**Task requirements**
Look through the listing below for the string "ahead". Show each line where it occurs.

**Material supplied**
-- ==== Sys2Proof/Machine/Recover.lean ====
section
/-! DEFINITION. Restoration of pages, takeover, rebuilding of coded members, shadow copies, and what an answer to an RMA
request of the module's own completes (R164, R230, R465 to R468, R475 to R477, R331, R536). -/

namespace Sys2Proof.Machine

namespace State

/-! Changes the partner has not confirmed (R536). -/

/-- One more confirmation that a takeover waits for. -/
def takeWait (s : State) : State :=
  { s with rel := { s.rel with take := { s.rel.take with waits := s.rel.take.waits + 1 } } }

/-- Send a converted page to this node's own partner by MPAGE (R465 step 5). One with an uncorrectable word is restored first
(R163, R164); with no connection OPEN it is kept to be sent. -/
def takePage (s : State) (p : Nat) : State :=
  let h := s.anyHeader p
  let grp := match s.streamOfPage p with | some (_, _, r) => r.group | none => false
  let v := s.sensePage p
  let s := v.1
  match if v.2 then none else s.mirrorSend h.ctx h.conv h.layer h.kvh
      { op := opMpage, form := formNew, grp := grp, firstpos := h.firstpos, page := p, arg := h.rows } (s.pagePayload p)
      (.take h.ctx) with
  | some t => t
  | none => (if v.2 then s.startRestore p else s).keepCoding h p (.takePage p)

/-- Send the kept changes of a context again. -/
def flushUnsent (s : State) (c : Nat) : State :=
  let mine := s.unsent.filter (fun u => u.ctx == c)
  let s := { s with unsent := s.unsent.filter (fun u => u.ctx != c) }
  mine.foldl (fun q u =>
    match u.use with
    | .contribute p => if q.store.valid p then q.sendMember p else q
    | .uncode p => q.uncode p
    | .release p => if q.store.valid p then q.askRelease p else q
    | .ledgerUe pc a => if q.store.ledgerUe.contains (pc, a) then q.askLedger pc a else q
    | .lookSeal n p => if q.store.valid p then q.sendSeal n p else q.confirmOpt n true
    | .takePage p =>
      if q.store.valid p then q.takePage p
      else { q with rel := { q.rel with take := { q.rel.take with waits := q.rel.take.waits - 1 } } }
    | .released p => if q.store.valid p then q.askRelease p else q
    | .parity key k seq lag =>
      match q.rmaConn c (getAt 0 (q.sliceRec (q.sliceOf c)).cnode 9) rightCode with
      | none => { q with unsent := q.unsent ++ [u] }
      | some j => q.rmaSend j kRmaWrite false u.conv u.layer u.kvh u.desc u.body (.parity key k seq lag)
    | use =>
      let kind := match use with | .lookFree _ _ => kRmaRead | _ => kRmaWrite
      match q.mirrorConn c with
      | none => { q with unsent := q.unsent ++ [u] }
      | some k => q.rmaSend k kind true u.conv u.layer u.kvh u.desc u.body use) s

/-! Restoration (R164, R230). -/

/-- The retired frames of a page's old place. -/
def retireFrames (s : State) (pc f : Nat) (wide : Bool) : State :=
  let s := s.updStore (fun st =>
    let st := st.updFrame pc f (fun h => { gen := h.gen, pstate := .retired })
    if wide then st.updFrame pc (f + 1) (fun h => { gen := h.gen, pstate := .retired }) else st)
  let n := if wide then 2 else 1
  (s.count .pgCntRetired pc n).pred 1 (pc / 64) 2 n

/-- Put a restored payload into a fresh frame of the page's home pseudo-channel, keeping the page number; a sealed page
is checked against its seal tag, and its list entry's SUMV follows the summary (R164, Table 05-11, log entry 71). The
answer says whether the tag agrees; `none` when no frame is free. -/
def putRestored (s : State) (p : Nat) (b : Bytes) : Option (State × Bool) :=
  let e := s.store.pent p
  let pc := pagePc p
  let h := s.anyHeader p
  (s.store.freeFrame pc e.wide).map (fun f =>
    let st := s.store.takeFrame pc f h
    let wasSilt := decide (e.tier = .silt)
    let st := st.setPent p { e with tier := if e.tier = .both then .both else .near, frame := f, sidx := 0,
                                    silt := if wasSilt then 0 else e.silt }
    let st := st.writePayload p b
    let st := if wasSilt then (st.freeOwnCells p e.silt e.wide).dropSummaryFrame pc e.frame else st
    let s := ((({ s with store := st } : State).noteFill h.ctx).ask { prog := .copy, page := p }).count .pgCodeCntRebuilt 0 1
    let s := if wasSilt then s.count .stCntRestore (e.silt % 16) 1 else s.retireFrames pc e.frame e.wide
    let x := s.store.header p
    let s := match s.streamOfPage p with
      | some (a, ix, r) => if x.pstate = .sealed then
          s.updStore (fun st => st.updPageEnt a ix p (fun q => { q with sumv := (numAt (st.summary p r.dim) 2 1) % 2 == 1 })) else s
      | none => s
    if x.pstate = .sealed ∧ s.store.sealTag p ≠
        Keccak.shake256 (sealBytes s.store p x.kvfmt x.dim x.firstpos x.rows) 32 then
      (s.pgFault pc 3 (frameAddr f), false)
    else (s, true))
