-- ==== Sys2Proof/Machine/Sluice.lean ====
section
/-! DEFINITION. The sluice cores: registers, scratch, faults, bursts and what each instruction does (chapter 6). -/

namespace Sys2Proof.Machine

/-! Words (Table 06-8). -/

/-- Class and OP of an instruction word: bits [31:24]. -/
def opKey (w : Nat) : Nat := fieldOf w 31 24
def rdOf (w : Nat) : Nat := fieldOf w 23 20
def raOf (w : Nat) : Nat := fieldOf w 19 16
def rbOf (w : Nat) : Nat := fieldOf w 15 12
def immOf (w : Nat) : Nat := fieldOf w 15 0
def braOf (w : Nat) : Nat := fieldOf w 23 20
def brbOf (w : Nat) : Nat := fieldOf w 19 16
def vdOf (w : Nat) : Nat := fieldOf w 23 21
def vaOf (w : Nat) : Nat := fieldOf w 20 18
def vbOf (w : Nat) : Nat := fieldOf w 17 15
def fmtOf (w : Nat) : Nat := fieldOf w 14 12
def vrsOf (w : Nat) : Nat := fieldOf w 11 8
def vrtOf (w : Nat) : Nat := fieldOf w 7 4
/-- A sign-extended 16-bit immediate. -/
def simm (w : Nat) : W32 := BitVec.ofInt 32 (signedOf 16 (immOf w))
/-- A zero-extended 16-bit immediate. -/
def zimm (w : Nat) : W32 := BitVec.ofNat 32 (immOf w)

/-- Whether the customer station may execute a word (R200): its class, OP and FMT are listed, reserved fields are 0 and it
is not KRND (log entry 47). -/
def legalWord (w : Nat) : Bool :=
  let c := fieldOf w 31 29
  let o := fieldOf w 28 24
  if c = 0 then (decide (o ≤ 0x0A) || (decide (0x10 ≤ o) && decide (o ≤ 0x16)) || o == 0x1F) && fieldOf w 11 0 == 0
  else if c = 1 then o == 0 || (decide (2 ≤ o) && decide (o ≤ 6)) || (decide (0x0C ≤ o) && decide (o ≤ 0x0E))
  else if c = 2 then decide (o ≤ 5)
  else if c = 3 then decide (o ≤ 1) && fieldOf w 9 0 == 0
  else if c = 4 then
    decide (o ≤ 0x11) && fieldOf w 2 0 == 0 && !(o == 2 && fmtOf w == 7) && !(o == 0x0D && decide (3 < fmtOf w)) &&
    !(o == 0x0C && vbOf w % 2 == 1)
  else if c = 5 then decide (o ≤ 3)
  else false

/-! Fault causes (Table 06-10). -/
def fcIllegal : Nat := 1
def fcRange : Nat := 2
def fcAlign : Nat := 3
def fcRights : Nat := 4
def fcView : Nat := 5
def fcUe : Nat := 6
def fcCmd : Nat := 8
def fcReset : Nat := 9

namespace Core

/-- Eight zero lanes. -/
def zeroLanes : List W32 := List.replicate 8 0

/-- A scalar register; s0 reads 0 (Table 06-1). -/
def reg (k : Core) (i : Nat) : W32 := if i = 0 then 0 else SMap.get 0 k.regs i
/-- Write a scalar register; writes to s0 are ignored. -/
def setReg (k : Core) (i : Nat) (x : W32) : Core := if i = 0 then k else { k with regs := SMap.set 0 k.regs i x }
/-- A vector register as 8 lanes. -/
def vreg (k : Core) (i : Nat) : List W32 := SMap.get zeroLanes k.vregs i
/-- Write a vector register. -/
def setVreg (k : Core) (i : Nat) (x : List W32) : Core := { k with vregs := SMap.set zeroLanes k.vregs i x }
/-- A view register. -/
def view (k : Core) (i : Nat) : SView := SMap.get .unset k.views i
/-- A grant entry. -/
def grant (k : Core) (i : Nat) : Grant := SMap.get {} k.grants i
/-- The word at a customer store index. -/
def word (k : Core) (i : Nat) : Nat := (SMap.get 0 k.code i).toNat

/-- The 32 bytes of a grant entry (Table 06-13). -/
def grantBytes (g : Grant) : Bytes :=
  leBytes 8 (g.page + place 40 g.firstpos) ++
  leBytes 8 (g.rows + place 8 g.kvfmt + place 12 g.dim + place 14 (bnat g.wide) + place 15 (bnat g.valid) +
    place 16 (bnat g.opened)) ++
  leBytes 8 (g.frame + place 32 g.gen) ++ zeros 8

/-- Whether the customer station may read n bytes of scratch (Table 06-6). -/
def mayRead (a n : Nat) : Bool := decide (a + n ≤ 0x800) || (decide (0x2000 ≤ a) && decide (a + n ≤ 0x4000))
/-- Whether it may write them. -/
def mayWrite (a n : Nat) : Bool := decide (0x2000 ≤ a) && decide (a + n ≤ 0x4000)

/-- One byte of scratch, the grant table included. -/
def scrByte (k : Core) (a : Nat) : Byte :=
  if a < 0x800 then getAt 0 (grantBytes (k.grant (a / 32))) (a % 32) else SMap.get 0 k.scratch a
/-- n bytes of scratch. -/
def scr (k : Core) (a n : Nat) : Bytes := (List.range n).map (fun i => k.scrByte (a + i))
/-- Write bytes of scratch. -/
def setScr (k : Core) (a : Nat) : Bytes → Core
  | [] => k
  | b :: t => ({ k with scratch := SMap.set 0 k.scratch a b }).setScr (a + 1) t

/-- Go to a word index, which must lie in the customer half (R193). -/
def goto (k : Core) (i : Int) : Except Nat Core :=
  if 0 ≤ i ∧ i < 1024 then .ok { k with pc := i.toNat } else .error fcRange

/-- The next instruction; behind word 1,023 there is none (log entry 46). -/
def next (k : Core) : Core := { k with pc := k.pc + 1 }

end Core

/-- What an instruction does to its station: the station after it, or the cause of its fault. -/
abbrev Effect := Nat → Core → Except Nat Core

/-! Class R. -/

/-- rd ← a function of ra and rb. -/
def onRegs (f : W32 → W32 → W32) : Effect := fun w k =>
  .ok ((k.setReg (rdOf w) (f (k.reg (raOf w)) (k.reg (rbOf w)))).next)

/-- One or zero. -/
def flagWord (b : Bool) : W32 := if b then 1 else 0

/-- An FP32 word rounded to an integer: 0 nearest even, 1 toward −∞, 2 toward +∞, 3 toward 0; a NaN or a value outside 32
signed bits is open (log entry 15). -/
def toInt32 (mode : Nat) (x : F32) : W32 :=
  if F.isNaN x || F.isInf x then Config.cvtOpen x
  else
    let d := F.toDy x
    let v : Int :=
      if 0 ≤ d.e then d.m * 2 ^ d.e.toNat
      else
        let q : Int := 2 ^ (-d.e).toNat
        let lo := d.m.fdiv q
        let r := d.m - lo * q
        if mode = 1 then lo
        else if mode = 2 then (if r = 0 then lo else lo + 1)
        else if mode = 3 then (if d.m < 0 ∧ r ≠ 0 then lo + 1 else lo)
        else if 2 * r < q then lo
        else if q < 2 * r then lo + 1
        else if lo % 2 = 0 then lo else lo + 1
    if v < -(2 ^ 31 : Int) ∨ (2 ^ 31 : Int) ≤ v then Config.cvtOpen x else BitVec.ofInt 32 v
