-- ==== Sys2Proof/Machine/HostPort.lean ====
section
/-! DEFINITION. The commands of the host ports: apertures, ring heads, MSI-X, windows, FLR and TDISP (chapter 12). -/

namespace Sys2Proof.Machine

namespace State

/-! Apertures (12.2). -/

/-- The bytes of a lane written so far from offset 0 on, where they are whole to `n`. -/
def laneBytes (ps : List (Nat × Bytes)) (n : Nat) : Bytes := ps.foldl (fun b p => splice b p.1 (p.2.take (n - p.1))) (zeros n)

/-- Bytes of pieces below an offset. -/
def piecesBelow (ps : List (Nat × Bytes)) (n : Nat) : Nat :=
  (ps.map (fun p => Nat.min (p.1 + p.2.length) n - Nat.min p.1 n)).sum

/-- Whether two pieces share a byte below an offset. -/
def piecesMeet (a b : Nat × Bytes) (n : Nat) : Bool :=
  decide (Nat.max a.1 b.1 < Nat.min (Nat.min (a.1 + a.2.length) (b.1 + b.2.length)) n)

/-- The padded length of the carrier in a lane, once its header is whole (R370, R371). -/
def laneLength (ps : List (Nat × Bytes)) : Option Nat :=
  if piecesBelow ps 32 = 32 then
    let h := Hdr.ofBytes (laneBytes ps 32)
    some (roundUp (32 + Nat.min (h.total - h.offset) 4064) 64)
  else none

/-- Whether a complete aperture carrier is discarded (R372); a reserved KIND meets R274 instead. -/
def apertureBad (s : State) (v : Nat) (h : Hdr) (seg : Bytes) : Bool :=
  h.ctx != ctxOfVf v || h.origin != s.rfld .hpVfCfg (v / 1024 * 513 + v % 1024) 15 0 || (decide (0x20 ≤ h.kind) && kindKnown h.kind) ||
  h.kind == kRmaRead || h.kind == kRmaWrite ||
  (h.kind == kMarker && markerType seg != mOriginOpen && markerType seg != mOriginClose)

/-- A complete aperture carrier (R371, R372). -/
def apertureCarrier (s : State) (v : Nat) (b : Bytes) : State :=
  let h := Hdr.ofBytes (sub b 0 32)
  let seg := sub b 32 (Nat.min (h.total - h.offset) 4064)
  let s := s.count .hpCntCarrier v 1
  if s.rel.svc = .out then s.count .rsDropOut 0 1
  else if s.apertureBad v h seg then s.count .hpDropAphdr v 1
  else s.checked (.aperture v) 0 4064 h seg none

/-- Bytes land in a lane; none where they meet bytes already there, which R399 leaves undefined. -/
def laneWrite (s : State) (v lane off : Nat) (data : Bytes) : Option State :=
  let old := SMap.get [] (s.vf v).lanes lane
  let ps := old ++ [(off, data)]
  let n := (laneLength ps).getD 4096
  if old.any (fun p => piecesMeet p (off, data) n) then none
  else if (laneLength ps).isSome ∧ piecesBelow ps n = n then
    some ((s.updVf v (fun x => { x with lanes := SMap.set [] x.lanes lane [] })).apertureCarrier v (laneBytes ps n))
  else some (s.updVf v (fun x => { x with lanes := SMap.set [] x.lanes lane ps }))

/-! MSI-X (R378, Table 12-3). -/

/-- The MSI-X state of a function: of the PF for VF number 0. -/
def msixFn (s : State) (v : Nat) : MsixFn := if v % 1024 = 0 then (s.hport (v / 1024)).pf else (s.vf v).msix
def setMsixFn (s : State) (v : Nat) (f : MsixFn) : State :=
  if v % 1024 = 0 then s.setHport (v / 1024) { s.hport (v / 1024) with pf := f } else s.updVf v (fun x => { x with msix := f })

/-- Send every pending message nothing blocks any more. -/
def releaseMsix (s : State) (v : Nat) : State :=
  (s.msixFn v).vecs.foldl (fun q e =>
    let f := q.msixFn v
    let m := msixVec f e.1
    if m.pending && f.enable && !msixBlocked f e.1 then
      (q.setMsixFn v { f with vecs := SMap.set {} f.vecs e.1 { m with pending := false } }).sendMsix v f e.1
    else q) s

/-- Clear every pending bit of a function. -/
def clearMsix (f : MsixFn) : MsixFn :=
  { f with vecs := f.vecs.foldl (fun l e => SMap.set {} l e.1 { e.2 with pending := false }) f.vecs }

/-! Windows (R381 to R387). -/

/-- The entry of a port and VF whose window extent holds an offset. -/
def windowEntry (s : State) (v addr : Nat) : Option Nat :=
  s.liveRanges.find? (fun e =>
    let x := s.rangeCfg e
    x.vf == v && decide (x.wbase * 4096 ≤ addr) && decide (addr < (x.wbase + x.size) * 4096))

/-- Whether a requester ID matches an entry (R381). -/
def ridOk (x : RangeCfg) (rid : Nat) : Bool := (rid ^^^ x.rid) &&& x.ridMask == 0

/-- A window request that is turned away (Table 12-5). -/
def windowRefuse (s : State) (v tag : Nat) (why : String) : State :=
  (s.emit (.hostError (v / 1024) tag why)).count (if why = "CA" then .hpCntCa else .hpCntUr) v 1

/-- Table 12-5 up to the poisoned row: the entry that accepts a request, or the refusal. -/
def windowMatch (s : State) (v rid addr len : Nat) (write : Bool) : Except String Nat :=
  match s.windowEntry v addr with
  | none => .error "UR"
  | some e =>
    let x := s.rangeCfg e
    if !ridOk x rid ∨ (x.wbase + x.size) * 4096 < addr + len then .error "UR"
    else if (s.range e).state = .revoking then .error "CA"
    else if (write && !x.w) || (!write && !x.r) then .error "UR"
    else .ok e

/-- The context whose key covers the target of an entry. -/
def lesseeOf (s : State) (e : Nat) : Nat := (s.core (s.rangeCfg e).core).lessee.getD 1024

/-- The most bytes of a memory write, and of a memory read, that a port takes (R368: its Max Payload Size). -/
def maxPayload : Nat := 4096

/-- A window request is accepted (Table 12-5). -/
def windowAccept (s : State) (w : WinReq) : State :=
  let s := s.updRange w.entry (fun x => { x with inflight := x.inflight + 1 })
  { s with host := { s.host with window := s.host.window ++ [w] } }

/-- Whether an accepted request may take effect before the requests accepted ahead of it: writes of one port in order and
reads behind them (R382), and every request of one published range in order (R384). -/
def windowMayRun (s : State) (w : WinReq) (ahead : List WinReq) : Bool :=
  let x := s.rangeCfg w.entry
  !ahead.any (fun a => (a.port == w.port && a.write) ||
    (x.published && (s.rangeCfg a.entry).published && sameTarget x (s.rangeCfg a.entry)))

/-- The bytes of a write with the disabled bytes as they stand. -/
def enabledBytes (old new : Bytes) (en : List Bool) : Bytes :=
  if en.isEmpty then new
  else (List.range new.length).map (fun i => if getAt true en i then getAt 0 new i else getAt 0 old i)

/-- The key of the DATA_C an entry targets: that of the core's lessee (Table 06-7). -/
def targetKey (s : State) (x : RangeCfg) : Nat := s.store.key ((s.core x.core).lessee.getD 1024)

/-- The key of an accepted request: that of the lessee when it was accepted (R382). -/
def winKey (s : State) (w : WinReq) : Nat := s.store.key w.lessee

/-- Bytes read from an entry's target under a key. -/
def targetRead (s : State) (key : Nat) (x : RangeCfg) (off n : Nat) : Bytes :=
  let (pc, a) := targetAddr x off
  s.store.readUnder key pc a n

/-- Bytes written to an entry's target under a key (R162, R412). -/
def targetWrite (s : State) (key : Nat) (x : RangeCfg) (off : Nat) (bs : Bytes) : State :=
  let (pc, a) := targetAddr x off
  s.writeKey key pc a bs

/-- Bytes written to an entry's target as far as their byte enables go: a word none of whose bytes is enabled is not touched, and
one with a disabled byte is written in part (R162). -/
def targetMasked (s : State) (key : Nat) (x : RangeCfg) (off : Nat) (bs : Bytes) (en : List Bool) : State :=
  if en.isEmpty then s.targetWrite key x off bs
  else
    let (pc, a) := targetAddr x off
    let g := gaddr pc a
    let bytesOf (w : Nat) : List Nat := (List.range bs.length).filter (fun i => (g + i) / 32 == w)
    let ws := (Store.words g bs.length).filter (fun w => !(Store.partWords pc a bs.length).contains w)
    let skip := (Store.words g bs.length).filter (fun w => (bytesOf w).all (fun i => !getAt true en i))
    let part := ws.filter (fun w => !skip.contains w && (bytesOf w).any (fun i => !getAt true en i))
    let errs := skip.map (fun w => (w, s.store.wordErr w))
    let s := s.updStore (fun st => errs.foldl (fun t e => t.setErr e.1 .clean) st)
    let s := if key = 0 then s else (s.readWords pc part).1
    let bad := if key = 0 then [] else part.filter s.store.wordBad
    let s := (s.targetWrite key x off (enabledBytes (s.targetRead key x off bs.length) bs en)).count .pgCntPoison pc bad.length
    s.updStore (fun st => errs.foldl (fun t e => t.setErr e.1 e.2) (bad.foldl (fun t w => t.setErr w .poison) st))

/-- A write into a published range (R385): one that touches the version word adds 1 to it, and bytes 8 to 63 keep. -/
def writePublished (s : State) (w : WinReq) : State :=
  let x := s.rangeCfg w.entry
  let s :=
    if w.off < 8 then
      let v := (leNat (s.targetRead (s.winKey w) x 0 8) + 1) % 2 ^ 64
      (s.targetWrite (s.winKey w) x 0 (leBytes 8 v)).count .hpCntPub x.vf 1
    else s
  let skip := 64 - w.off
  let n := w.data.length - skip
  if n = 0 then s
  else
    let lo := w.off + skip
    let new := w.data.drop skip
    s.targetMasked (s.winKey w) x lo (new.take n) (w.enables.drop skip)

/-- The effect of an accepted write (R162, R382). -/
def writeWindow (s : State) (w : WinReq) : State :=
  let x := s.rangeCfg w.entry
  if x.published then s.writePublished w
  else s.targetMasked (s.winKey w) x w.off w.data w.enables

**Solution for this exercise**
/-- Whether an accepted request may take effect before the requests accepted ahead of it: writes of one port in order and
def windowMayRun (s : State) (w : WinReq) (ahead : List WinReq) : Bool :=
  !ahead.any (fun a => (a.port == w.port && a.write) ||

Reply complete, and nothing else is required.